On Aug 13, 2008, at 3:52 AM, Lenny Verkhovsky wrote:

> Hi,
>
> just for the try - can run np 2
>
> ( Ping Pong test is for 2 processes only )
>
>
> On 8/13/08, Daniël Mantione <daniel.mantione_at_[hidden]> wrote:
>
> On Tue, 12 Aug 2008, Gus Correa wrote:
>
> > Hello Daniel and list
> >
> > Could it be a problem with memory bandwidth / contention in multi-
> core?
>
>
> Yes, I believe we are somehow limited by memory performance. Here are
> some numbers from a dual Opteron 2352 system, which has much more
> memory
> bandwidth:
>
>
> #---------------------------------------------------
> # Benchmarking PingPong
> # #processes = 2
> # ( 6 additional processes waiting in MPI_Barrier)

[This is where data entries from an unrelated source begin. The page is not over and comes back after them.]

/-- A dropped register write: REGERR with its offset, MULTI when one already stands (R10, R453). -/
def devWinErr (f : Fn) (off : Nat) (s : State) : State :=
  s.setCtrl f fun c => { c with
    devErr := if c.devErr.regErr then { c.devErr with multi := true }
      else { c.devErr with regErr := true, offset := off } }

/-- An epoch write of a function: GO with the COUNT of the same write (R29, R30, R66). A series accepted while none is
active becomes the active one at once. DESIGN CHOICE: log entry 24. -/
def epochWrite (f : Fn) (count : Nat) (s : State) : State :=
  match s.ctrl? f with
  | none => s
  | some c =>
    if !epochFunction s f then epochReject s
    else if count = 0 then
      -- R66: COUNT 0 is a reserved encoding, and R10 drops the write
      devWinErr f 0x3028 s
    else
      let s := s.setCtrl f fun c => { c with epochCount := count }
      let t0 := c.epochLo.toNat + 2 ^ 32 * c.epochHi.toNat
      if !ptmValid s f.port || t0 < ptmNow s f.port + 10000 || seriesHeld s = 2 then epochReject s
      else
        let ser : Series := { t0 := t0, left := count, port := f.port }
        { s with firn := if s.firn.active.isNone then { s.firn with active := some ser }
                         else { s.firn with queued := some ser } }

/-- FIRN_EPOCH_GO: a write of 1 to GO with the COUNT of the same write (R29, R30); the reserved bits [31:17] are ignored
(R8, R66). DESIGN CHOICE: log entry 24. -/
def execFirnEpochGo (t : Tick) (f : Fn) (count _rest : Nat) (s : State) : Host.Outcome State Fault Refusal :=
  let s := s.arrive t
  .next (if hostReaches s f then epochWrite f count s else s)

/-- PTM-corrected local time has reached the next beat time of a series (R29, R30). -/
def seriesReached (s : State) (ser : Series) : Bool := ptmValid s ser.port && ser.t0 ≤ ptmNow s ser.port

/-- EPOCH_EDGE: local time reaches the next beat time of the active series (R30). -/
def execEpochEdge (t : Tick) (s : State) : Host.Outcome State Fault Refusal :=
  let s := s.arrive t
  .next (match s.firn.active with
    | none => s
    | some ser =>
      if !s.firn.started || s.firn.plan.source ≠ 2 || !seriesReached s ser then s
      else
        let rest : Option Series := if ser.left ≤ 1 then none
          else some { ser with left := ser.left - 1, t0 := ser.t0 + s.firn.plan.periodNs }
        let s := { s with firn := { s.firn with active := rest } }
        firnEdge t s)

/-- EPOCH_SERIES_SWITCH: the queued series reaches its T0 and the rest of the old one is dropped (R30). -/
def execEpochSeriesSwitch (t : Tick) (s : State) : Host.Outcome State Fault Refusal :=
  let s := s.arrive t
  .next (match s.firn.queued with
    | none => s
    | some q => if !seriesReached s q then s else { s with firn := { s.firn with active := some q, queued := none } })

/-- The PTM context of a port becomes invalid: every held series is dropped (R31). DEDUCED: log entry 24. -/
def losePtm (p : Port) (s : State) : State :=
  if (s.link p).ptmUntil.isNone then s
  else
    let s := s.setLink p fun l => { l with ptmUntil := none }
    { s with firn := { s.firn with active := none, queued := none } }

/-- PTM_DIALOGUE: a dialogue on a port succeeds, and gives the master time in ns, or fails (R29, R31). -/
def execPtmDialogue (t : Tick) (p : Port) (answer : Option Nat) (s : State) : Host.Outcome State Fault Refusal :=
  let s := s.arrive t
  .next (match answer with
    | none => s
    | some master =>
      if s.firn.plan.source = 2 then
        s.setLink p fun l => { l with ptmUntil := some (s.now + 50 * ticksPerMs), ptmBase := (master, s.now) }
      else s)

/-- A successful dialogue of the port among the waiting commands. DEDUCED: log entry 24. -/
def ptmEvent (p : Port) : Instr → Option Tick
  | .ptmDialogue t q (some _) => if p = q then some t else none
  | _ => none

/-- PTM_CONTEXT_LAPSE: 50 ms pass since the port's last successful dialogue (R31). -/
def execPtmContextLapse (t : Tick) (p : Port) (s : State) : Host.Outcome State Fault Refusal :=
  let s := s.arrive t
  .next (match (s.link p).ptmUntil with
    | none => s
    | some d =>
      if !s.expired d || s.awaited (ptmEvent p) d then s
      else losePtm p s)

/-! ### The status block (R66) -/

/-- FIRN_POS. -/
def firnPos (s : State) : Nat :=
  let b (x : Bool) : Nat := if x then 1 else 0
  if !s.firn.started then 0
  else
    firnPhase s + 2 ^ 12 * s.firn.window + 2 ^ 16 * ((firnActs s).map WType.code).getD 0
      + 2 ^ 18 * s.firn.lock.code + 2 ^ 20 * s.firn.plan.source + 2 ^ 22 * b (firnBound s)
      + 2 ^ 23 * b s.firn.tailUntil.isSome + 2 ^ 24 * b (ovrActive s) + 2 ^ 25 * b s.firn.ovrPend.isSome
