/-- The logical data of a stored grain, by LBA, through the media lane under the namespace's key: what the key that
sealed the frames encoded; another key gives only its own decryption of them (R369, R370).
DEDUCED: log entry 95. -/
def openRun (n : Ns) (r : Run) : List (List Byte) :=
  if n.key = some r.key then r.data
  else
    let text := pad (grainBytes n) (xtsUnit false (n.key.getD []) r.grain r.sealed)
    (List.range (lbasPerGrain n)).map fun i => slice text (i * lbaBytes n) (lbaBytes n)

/-! ### The reserve bands (R119, R120, R123, R371) -/

/-- The device-tables key: purpose 5, tenant 0x0100, no label and no owner seed (R371). -/
def tablesKey (s : State) : List Byte := kdf s 0x0100 5 (zeros 32) 512

/-- Write a page of the reserve bands: encrypted under the device-tables key, the tweak its page index (R19, R371).
`what` is the use of Config.reserveBlocks, `num` the page's number there. UNVERIFIED: log entry 13. -/
def reserveWrite (what num : Nat) (bytes : List Byte) (s : State) : State :=
  let ix := Config.reservePage what num
  { s with media := { s.media with reserve := put ix (xtsUnit true (tablesKey s) ix (pad 4096 bytes)) s.media.reserve } }

/-- Write bytes to consecutive pages of the reserve bands. -/
def reservePages (what first : Nat) (bytes : List Byte) (s : State) : State :=
  (List.range (ceilDiv bytes.length 4096)).foldl (fun s i => reserveWrite what (first + i) (slice bytes (4096 * i) 4096) s) s

/-- Write a committed piece to the staging flush region, into a flush image: its ASN, namespace and LBAs with its data (R181,
R371). UNVERIFIED: log entry 13. -/
def flushPiece (image : Nat) (p : Staged) (s : State) : State :=
  reservePages 2 (image * 2 ^ 80 + p.nsid * 2 ^ 48 + p.lba * 128)
    (le 8 p.asn ++ le 4 p.nsid ++ le 8 p.lba ++ le 4 p.data.length ++ p.data.flatten) s

/-- A Rime flush ends: its records stand in the Rime region (R371, R526). UNVERIFIED: log entry 13. -/
def rimeWritten (s : State) : State :=
  let recs := (s.rime.ring.take (s.rime.flushing.getD 0)).map (·.1)
  rimeFlushEnd (reservePages 3 ((recs.head?.map (·.seq)).getD 0) (recs.flatMap fun r => recBytes (r.seq, r)) s)

/-- The blocks of the reserve bands as they lie now, with what they hold. -/
def reserveNow (s : State) : List ((Nat × Nat × Nat) × Nat) :=
  Config.reserveBlocks.map fun x =>
    let home := (x.1, x.2.1, x.2.2.1)
    (((s.media.reserveMoved.find? (·.1 == home)).map (·.2)).getD home, x.2.2.2)

/-! ### Versions in ASN order (R93 to R96) -/

/-- Order of versions by the ASN of their write: 0 stands for an older start and is below every other (R96, R201). -/
def verLt (a b : Nat) : Bool := b != 0 && (a == 0 || asnLt a b)

/-- The member with the highest ASN. DESIGN CHOICE: log entry 35. -/
def newest {α : Type} : List (Nat × α) → Option (Nat × α)
  | [] => none
  | v :: vs => match newest vs with
    | none => some v
    | some w => if verLt w.1 v.1 then some v else some w
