-- ==== Sys2Proof/Machine/Power.lean ====
section
/-! DEFINITION. Power states, the core regulator, PMBus, throttling and temperature (file 13). -/

namespace Sys2Proof.Machine

/-- VDD_CORE bound of a power state, mV (Table 13.1). UNVERIFIED: log entry 17. -/
def vddBound : Nat → Nat
  | 0 => 850
  | 1 => 750
  | 2 => 700
  | _ => 650

/-- The level the device requests for a power state: from 650 to 850 mV in steps of 5 mV, within the bound
(R493, R506). UNVERIFIED: log entry 17. -/
def vddFor (ps : Nat) : Nat := min (vddBound ps) (650 + 5 * (Config.vddStep ps % 41))

/-- DRAM rate of an operational state (Table 13.1). -/
def dramRate : Nat → Nat
  | 0 => 6400
  | 1 => 4800
  | _ => 3200

/-- The state in force on demand (R495, R496). DEDUCED: log entry 76. -/
def psDemand (s : State) : Nat :=
  let votes := (s.ctrls.filter (·.en)).map (·.votePs)
  if hasStill s then 0 else match votes with
    | [] => 0
    | v :: vs => vs.foldl min v

/-- The fastest operational state that a level allows after a regulator fault (R509). -/
def psFallback (level : Nat) : Nat :=
  if vddBound 0 ≤ level then 0 else if vddBound 1 ≤ level then 1 else 2

/-- End of a Write VoltageTarget frame and its 100 us timeout, ticks from the start of the frame (R506, R508).
DEDUCED: log entry 77. -/
abbrev avsWindow : Nat := 800 + 100 * ticksPerUs

/-- Send a Write VoltageTarget frame. DEDUCED: log entry 77. -/
def avsSend (level tries : Nat) (s : State) : State :=
  ({ s with power := { s.power with avs := some (level, s.now + avsWindow, tries), regTried := s.now, regWanted := level } }).emit
    (.avs level)

/-- Ask for a level unless it is in force. DEDUCED: log entry 77. -/
def avsAsk (level : Nat) (s : State) : State :=
  if s.power.vdd = level then s else avsSend level 0 s

/-- A state comes in force: its time and its PS_CHANGE record (R502, R516, R517). DEDUCED: log entry 76. -/
def psReach (n : Nat) (wake : Bool) (s : State) : State :=
  let old := s.power.ps
  let k := old
  let s := { s with
    power := { s.power with
      ps := n
      psTicks := s.power.psTicks.set k (s.power.psTicks.getD k 0 + (s.now - s.power.psSince))
      psSince := s.now }
    repair := { s.repair with rate := if n ≤ 2 then dramRate n else s.repair.rate }
    pins := { s.pins with
      parked := if n ≥ 3 then true else if s.pfail.step = 7 then s.pins.parked else false
      wpHigh := if n ≥ 3 then [] else s.pins.wpHigh } }
  let s := if old = n then s
    else rimeDev 0x0701 sevInfo false (le 1 old ++ le 1 n ++ le 1 (if wake then 1 else 0)) s
  if n ≤ 2 then kickAll s else s

/-- Start an exit to a state (R503). DEDUCED: log entry 76. -/
def psExit (m : Nat) (s : State) : State :=
  if s.power.ps ≤ m then s
  else avsAsk (vddFor m) { s with power := { s.power with exiting := some m } }

/-- Start an exit in the tick after this one (R504). DEDUCED: log entry 76. -/
def psExitNext (m : Nat) (s : State) : State := { psExit m { s with now := s.now + 1 } with now := s.now }

/-- Start an entry to a state (R502): the lowering of PS1 and PS2 begins at once, and the preparation of PS3 and PS4, which
for PS4 writes the Rime ring. DEDUCED: log entry 76. -/
def psEnter (n : Nat) (s : State) : State :=
  let s := { s with power := { s.power with entering := some (n, n < 3), wake := false, entryPend := none } }
  if n < 3 then avsAsk (vddFor n) s else if n = 4 then rimeFlushStart s else s

/-- The preparation's work is done: no die operation is in progress, and for PS4 the staging SRAM is empty and the Rime
flush written (R494, R502). DEDUCED: log entry 76. -/
def psPrepared (s : State) (n : Nat) : Bool :=
  s.media.dies.all (fun x => x.op.isNone && !x.resetting)
    && (n ≠ 4 || (s.staged.all (·.tomb) && s.rime.flushing.isNone))

/-- The preparation ends: for PS4 the journal is written, and the lowering begins (R502). DEDUCED: log entry 76. -/
def psLower (n : Nat) (s : State) : State :=
  let s := if n = 4 then journalFlush s else s
  avsAsk (vddFor n) { s with power := { s.power with entering := some (n, true) } }

/-- A wake event lands (R503, R504). -/
def wake (s : State) : State :=
  let s := { s with power := { s.power with entryPend := none, idleSince := if idleNow s then some s.now else none } }
  if s.power.entering.isSome then
    { s with power := { s.power with wake := true, wakes := s.power.wakes + 1 } }
  else if s.power.exiting.isSome || s.pfail.stopped then s
  else psExit (psDemand s) s

/-- IDLE_MS of a state with its default, none when the timer never expires (R498). -/
def idleMsOf (s : State) (n : Nat) : Option Nat :=
  let v := s.settings.dev.idleMs.getD (n - 1) 0
  if v = 0xFFFFFFFF then none
  else if v = 0 then some ([10, 100, 2000, 600000].getD (n - 1) 0) else some v

/-- An upkeep task is due (R500). DEDUCED: log entry 76. -/
def upkeepDue (s : State) : Bool :=
  let day (x : Nat) : Bool := s.rime.opTicks - x ≥ 24 * ticksPerHour
  s.holdup.due || s.repair.chans.any (fun c => c.due.isSome || !c.failing.isEmpty || (c.inService && day c.trainedAt))
    || s.engines.any (fun e => e.status ≤ 1 && (e.testDue || (e.passedAt.map day).getD true)) || journalBytes s ≥ 192 * 2 ^ 20
    || day s.repair.sramPatrol || day s.repair.dramPatrol
    || (s.media.bands.any (fun b => !b.passed.isEmpty) && s.hours ≥ s.media.passSince + 14 * 24)

/-- The conditions of R499 on entry to state n. DEDUCED: log entry 76. -/
def psAllowed (s : State) (n : Nat) : Bool :=
  let en := s.ctrls.filter (·.en)
  let permits (c : Ctrl) : Bool := n ≥ 3 && (match c.votePerm with
    | some p => n ≤ p
    | none => false)
  let byPermission := n ≥ 3 && !en.isEmpty && en.all permits
  let byIdle := match s.power.idleSince, idleMsOf s n with
    | some t, some ms => s.now - t ≥ ms * ticksPerMs
    | _, _ => false
  s.power.idleSince.isSome && (byIdle || byPermission) && en.all (fun c => c.apste || permits c)
    && (n < 3 || (!upkeepDue s && freeShare s 0 > 600 && freeShare s 1 > 600
      && !s.media.blocks.any (·.refresh) && journalBytes s < 128 * 2 ^ 20))

/-- A retraining or a post-package repair runs on some channel (R463). DEDUCED: log entry 76. -/
def chanBusy (s : State) : Bool := s.repair.chans.any fun c => c.retraining || c.repairing.isSome

/-- The change of state needs a DRAM rate change in a STILL window or still tail, or while a channel is retrained or repaired
(R463, R464, R499). DEDUCED: log entry 76. -/
def rateBlocked (s : State) (n : Nat) : Bool :=
  n ≤ 2 && dramRate n ≠ s.repair.rate && (firnActs s == some .still || s.firn.tailUntil.isSome || chanBusy s)

/-- A DRAM rate change is under way (R463, R464). DEDUCED: log entry 76. -/
def rateChanging (s : State) : Bool :=
  let to_ (n : Nat) : Bool := n ≤ 2 && dramRate n != s.repair.rate
  (s.power.entering.map fun e => to_ e.1).getD false || (s.power.exiting.map to_).getD false

/-- The power-state decision (R496, R499, R500). DEDUCED: log entry 76. -/
def psDecide (s : State) : State :=
  if s.boot.life != .running || s.pfail.stopped || s.power.entering.isSome || s.power.exiting.isSome
    || s.power.regFault || s.fw.pauseSince.isSome then s
  else if s.power.ps > 0 && hasStill s then psExit 0 s
  else if s.power.ps ≥ 3 && upkeepDue s then psExit (psDemand s) s
  else if hasStill s || s.fw.handover.isSome then s
  else match [4, 3, 2, 1].find? fun n => n > psDemand s && n > s.power.ps && psAllowed s n with
    | none => s
    | some n =>
      if rateBlocked s n then { s with power := { s.power with entryPend := some n } } else psEnter n s

/-- An entry that waited for the end of a STILL window or still tail (R499). DEDUCED: log entry 76. -/
def psTryPending (s : State) : State :=
  match s.power.entryPend with
  | none => s
  | some n =>
    if rateBlocked s n || s.power.exiting.isSome || s.pfail.stopped || s.fw.handover.isSome then s else psEnter n s

/-- PS_ENTRY_COMPLETE: the entry's preparation ends, and its lowering begins; once the level is in force, the entry ends, and
a wake that landed during it starts the exit in the next tick (R502, R504). DEDUCED: log entry 76. -/
def psEntryEnd (s : State) : State :=
  match s.power.entering with
  | none => s
  | some (n, false) => if psPrepared s n then psLower n s else s
  | some (n, true) =>
    if s.power.avs.isSome then s
    else
      let woken := s.power.wake
      let k := n - 1
      let s := { s with power := { s.power with
        entering := none, wake := false
        entries := s.power.entries.set k (s.power.entries.getD k 0 + 1) } }
      let s := psReach n woken s
      if s.pfail.stopped then psExitNext 0 s else if woken then psExitNext (psDemand s) s else s

def execPsEntryComplete (t : Tick) (s : State) : Host.Outcome State Fault Refusal :=
  .next (psEntryEnd (s.arrive t))

/-- An acknowledgement: the level is in force and REG_FAULT clears (R506, R508, R509). DEDUCED: log entry 77. -/
def avsAcked (s : State) : State :=
  match s.power.avs with
  | none => s
  | some (level, d, _) =>
    if s.now > d then s
    else
      let fault := s.power.regFault
      let s := { s with power := { s.power with vdd := level, avs := none, regFault := false } }
      let s := { s with pins := { s.pins with alert := s.rime.alertSeq.isSome } }
      if fault && s.power.entering.isNone && s.power.exiting.isNone && s.power.ps > psDemand s
      then { s with power := { s.power with exiting := some (psDemand s) } } else s

/-- DESIGN CHOICE: log entry 93. -/
def execAvsAck (t : Tick) (s : State) : Host.Outcome State Fault Refusal := .next (avsAcked (s.arrive t))

/-- A regulator fault is declared (R508, R509). DEDUCED: log entry 77. -/
def regulatorFault (level : Nat) (s : State) : State :=
  let s := { s with power := { s.power with
    avs := none, regFault := true, regFaults := s.power.regFaults + 1, regTried := s.now, regWanted := level } }
  let s := rimeDev 0x0702 sevError true (le 2 level ++ le 2 s.power.vdd) s
  let s := { s with pins := { s.pins with alert := s.pins.alert || s.settings.dev.telemMask.testBit 1 } }
  if s.power.entering.isSome || s.power.exiting.isSome then
    psReach (psFallback s.power.vdd) false { s with power := { s.power with entering := none, exiting := none, wake := false } }
  else s

/-- A waiting acknowledgement. DEDUCED: log entry 77. -/
def ackEvent : Instr → Option Tick
  | .avsAck t => some t
  | _ => none

/-- REGULATOR_FAULT_RETRY: at most one new request per second (R509). -/
def execRegulatorFaultRetry (t : Tick) (s : State) : Host.Outcome State Fault Refusal :=
  let s := s.arrive t
  .next (if s.power.regFault && s.power.avs.isNone && s.power.regTried + ticksPerS ≤ s.now
    then avsSend s.power.regWanted 0 s else s)

/-! ### PMBus (R510, R511) -/

/-- The time limit of one PMBus transfer, ticks. -/
abbrev pmbusLimit : Nat := 35 * ticksPerMs

/-- Start a PMBus transfer for a step of Table 5.4. DEDUCED: log entry 77. -/
def pmbusStart (use : Nat) (s : State) : State :=
  { s with power := { s.power with pmbus := some (s.now + pmbusLimit, 0), pmbusUse := use } }

/-- PMB_ALERT: STATUS_WORD is read and recorded (R511). -/
def execPmbAlert (t : Tick) (statusWord : Nat) (s : State) : Host.Outcome State Fault Refusal :=
  let s := s.arrive t
  .next (if s.boot.life != .running then s
    else
      let s := ({ s with power := { s.power with statusWord := statusWord % 65536 } }).emit (.pmbusRead 0x40 0x79)
      rimeDev 0x0703 sevWarning false (le 1 0x40 ++ le 1 0 ++ le 2 statusWord) s)

/-! ### Throttling and temperature (R512 to R514) -/

/-- The power level after a sample (R513): the level and the milliseconds below 92 %. DEDUCED: log entry 78. -/
def powerLevel (limit average level below : Nat) : Nat × Nat :=
  if average * 100 > limit * 98 then (min 4 (level + 1), 0)
  else if average * 100 < limit * 92 then
    (if below + 1 ≥ 100 then (level - 1, 0) else (level, below + 1))
  else (level, 0)

/-- Entry temperature of a thermal level. DEDUCED: log entry 78. -/
def thermalEntry : Nat → Int
  | 1 => 100
  | 2 => 103
  | 3 => 106
  | _ => 110

/-- The thermal level after a sample (R514). DEDUCED: log entry 78. -/
def thermalLevel (tj : Int) (level : Nat) : Nat :=
  let rises := ([1, 2, 3, 4].filter fun k => tj ≥ thermalEntry k).length
  let stays := ([1, 2, 3, 4].filter fun k => k ≤ level && tj > thermalEntry k - 3).length
  max rises stays

/-- The throttle level (R513). DEDUCED: log entry 78. -/
def throttle (s : State) : Nat := max s.power.level s.power.thermal

/-- POWER_SAMPLE: once per millisecond (R512 to R515). DEDUCED: log entry 78. -/
def execPowerSample (t : Tick) (averageMw : Nat) (tj : Int) (s : State) : Host.Outcome State Fault Refusal :=
  let s := s.arrive t
  .next (if !s.pins.pwrgd then s
    else
      let p := s.power
      let (level, below) := powerLevel p.limit averageMw p.level p.below
      let thermal := thermalLevel tj p.thermal
      let hotBefore := p.tj ≥ 105 || p.tj ≤ -40
      let s := { s with power := { p with
        average := averageMw, level := level, below := below, thermal := thermal, tj := tj
        tjMax := max p.tjMax tj
        hotSince := if tj ≥ 115 then (match p.hotSince with
          | none => some s.now
          | some x => some x) else none
        msPower := p.msPower + (if level > 0 then 1 else 0)
        msThermal := p.msThermal + (if thermal > 0 then 1 else 0) } }
      if !hotBefore && (tj ≥ 105 || tj ≤ -40) then raiseSmart s else s)

/-! ### Reports (R516, R517) -/

/-- PWR_STAT (Table 13.5). -/
def pwrStat (s : State) : Nat :=
  s.power.ps + (if s.power.entering.isSome then 8 else 0) + (if s.power.exiting.isSome then 16 else 0)
    + 2 ^ 8 * throttle s + 2 ^ 16 * (s.power.tj % 256).toNat + (if s.power.regFault then 2 ^ 24 else 0)

/-- Log page 0xC6 (Table 13.6). -/
def logC6 (s : State) (view : Option Nat) : List Byte :=
  let p := s.power
  let b (x : Bool) : Nat := if x then 1 else 0
  let time (n : Nat) : Nat := (p.psTicks.getD n 0 + (if n = p.ps then s.now - p.psSince else 0)) / ticksPerMs
  le 1 p.ps ++ le 1 (throttle s) ++ le 1 p.thermal
    ++ le 1 (b p.entering.isSome + 2 * b p.exiting.isSome + 4 * b p.regFault + 8 * b p.monitorAbsent)
    ++ leInt 2 p.tj ++ leInt 2 p.tjMax ++ le 4 p.limit ++ le 4 (if view.isSome then 0 else p.average)
    ++ le 2 p.vdd ++ zeros 2 ++ le 4 (sat 4 p.avsTimeouts) ++ (List.range 5).flatMap (fun n => le 8 (time n))
    ++ (List.range 4).flatMap (fun n => le 4 (sat 4 (p.entries.getD n 0))) ++ le 4 (sat 4 p.wakes) ++ le 4 p.regFaults
    ++ le 4 (sat 4 p.msPower) ++ le 4 (sat 4 p.msThermal) ++ le 4 p.thermals ++ le 4 (sat 4 p.pmbusFails) ++ zeros 24

end Sys2Proof.Machine
end

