-- ==== Sys2Proof/Machine/Runs.lean ====
section
/-! DEFINITION. Runs of graphs (file 06): lanes and credits, the turns of replicated nodes, media chains,
release, the ends of nodes and of runs. -/

namespace Sys2Proof.Machine

/-! ### Lanes, turns and replicas -/

def GRun.lane (r : GRun) (edge ix : Nat) : Lane :=
  (r.lanes.find? fun l => l.edge == edge && l.ix == ix).getD { edge := edge, ix := ix, credits := 0 }

def updLane (asn edge ix : Nat) (g : Lane → Lane) (s : State) : State :=
  s.setRun asn fun r => { r with lanes := r.lanes.map fun l => if l.edge = edge ∧ l.ix = ix then g l else l }

/-- The next destination and source lane of an edge. -/
def GRun.turn (r : GRun) (edge : Nat) : Nat × Nat := (get? edge r.turns).getD (0, 0)

def setTurn (asn edge : Nat) (t : Nat × Nat) (s : State) : State :=
  s.setRun asn fun r => { r with turns := put edge t r.turns }

def GRun.rep (r : GRun) (node ix : Nat) : Replica :=
  (r.replicas.find? fun x => x.node == node && x.ix == ix).getD { node := node, ix := ix }

def updRep (asn node ix : Nat) (g : Replica → Replica) (s : State) : State :=
  s.setRun asn fun r => { r with replicas := r.replicas.map fun x => if x.node = node ∧ x.ix = ix then g x else x }

/-- A replica starts, with its watchdog (R243, R250). -/
def startRep (asn node ix : Nat) (s : State) : State :=
  match s.run? asn with
  | none => s
  | some r =>
    let w := (gNode r.image node).watchdog
    updRep asn node ix (fun x => if x.state = .waiting then
        { x with
          state := .running, startedAt := some s.now
          watchdogAt := if w = 0 then none else some (s.now + w * ticksPerUs) }
      else x) s

/-! ### Use counts (Tables 6.11 and 6.12) -/

def engUse (s : State) (pos tenant : Nat) : EngUse :=
  (s.compute.engUse.find? fun u => u.pos == pos && u.tenant == tenant).getD { pos := pos, tenant := tenant }

def setEngUse (pos tenant : Nat) (g : EngUse → EngUse) (s : State) : State :=
  let us := if s.compute.engUse.any fun u => u.pos == pos && u.tenant == tenant then s.compute.engUse
    else s.compute.engUse ++ [{ pos := pos, tenant := tenant }]
  { s with compute := { s.compute with engUse := us.map fun u => if u.pos = pos ∧ u.tenant = tenant then g u else u } }

/-- A chunk of a unit class is served. Classes 0 to 7 are in the order of Table 6.12's last field. -/
def countUnit (cls tenant bytes : Nat) (s : State) : State :=
  let us := if s.compute.unitUse.any fun u => u.cls == cls && u.tenant == tenant then s.compute.unitUse
    else s.compute.unitUse ++ [{ cls := cls, tenant := tenant }]
  { s with compute := { s.compute with unitUse := us.map fun u =>
      if u.cls = cls ∧ u.tenant = tenant then { u with chunks := u.chunks + 1, bytes := u.bytes + bytes } else u } }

> #---------------------------------------------------
> #bytes #repetitions t[usec] Mbytes/sec
>
> 0 1000 0.86 0.00
> 1 1000 0.97 0.98
> 2 1000 0.95 2.01
> 4 1000 0.96 3.97
> 8 1000 0.95 7.99
> 16 1000 0.96 15.85
> 32 1000 0.99 30.69
> 64 1000 0.97 63.09
> 128 1000 1.02 119.68
> 256 1000 1.18 207.25
> 512 1000 1.40 348.77
> 1024 1000 1.75 556.75
> 2048 1000 2.59 753.22
> 4096 1000 5.10 766.23
> 8192 1000 7.93 985.13
> 16384 1000 14.60 1070.57
> 32768 1000 27.92 1119.23
> 65536 640 46.67 1339.16
> 131072 320 86.03 1453.06
> 262144 160 163.16 1532.21
> 524288 80 310.01 1612.88
> 1048576 40 730.62 1368.69
> 2097152 20 1449.72 1379.57
> 4194304 10 2884.90 1386.53
>
> However, +/- 1200 MB/s (or +/ 1500 MB/s in case of the AMD system)
> is not
> even close to the memory performance limits the systems, so there
> should be room for optimization.
>
> After all, the openib btl manages to tranfer the data from the
> memory of
> oneprocess to the memory of another process just fine with more
> performance.
>
>
> > It has been reported in many mailing lists (mpich, beowulf, etc).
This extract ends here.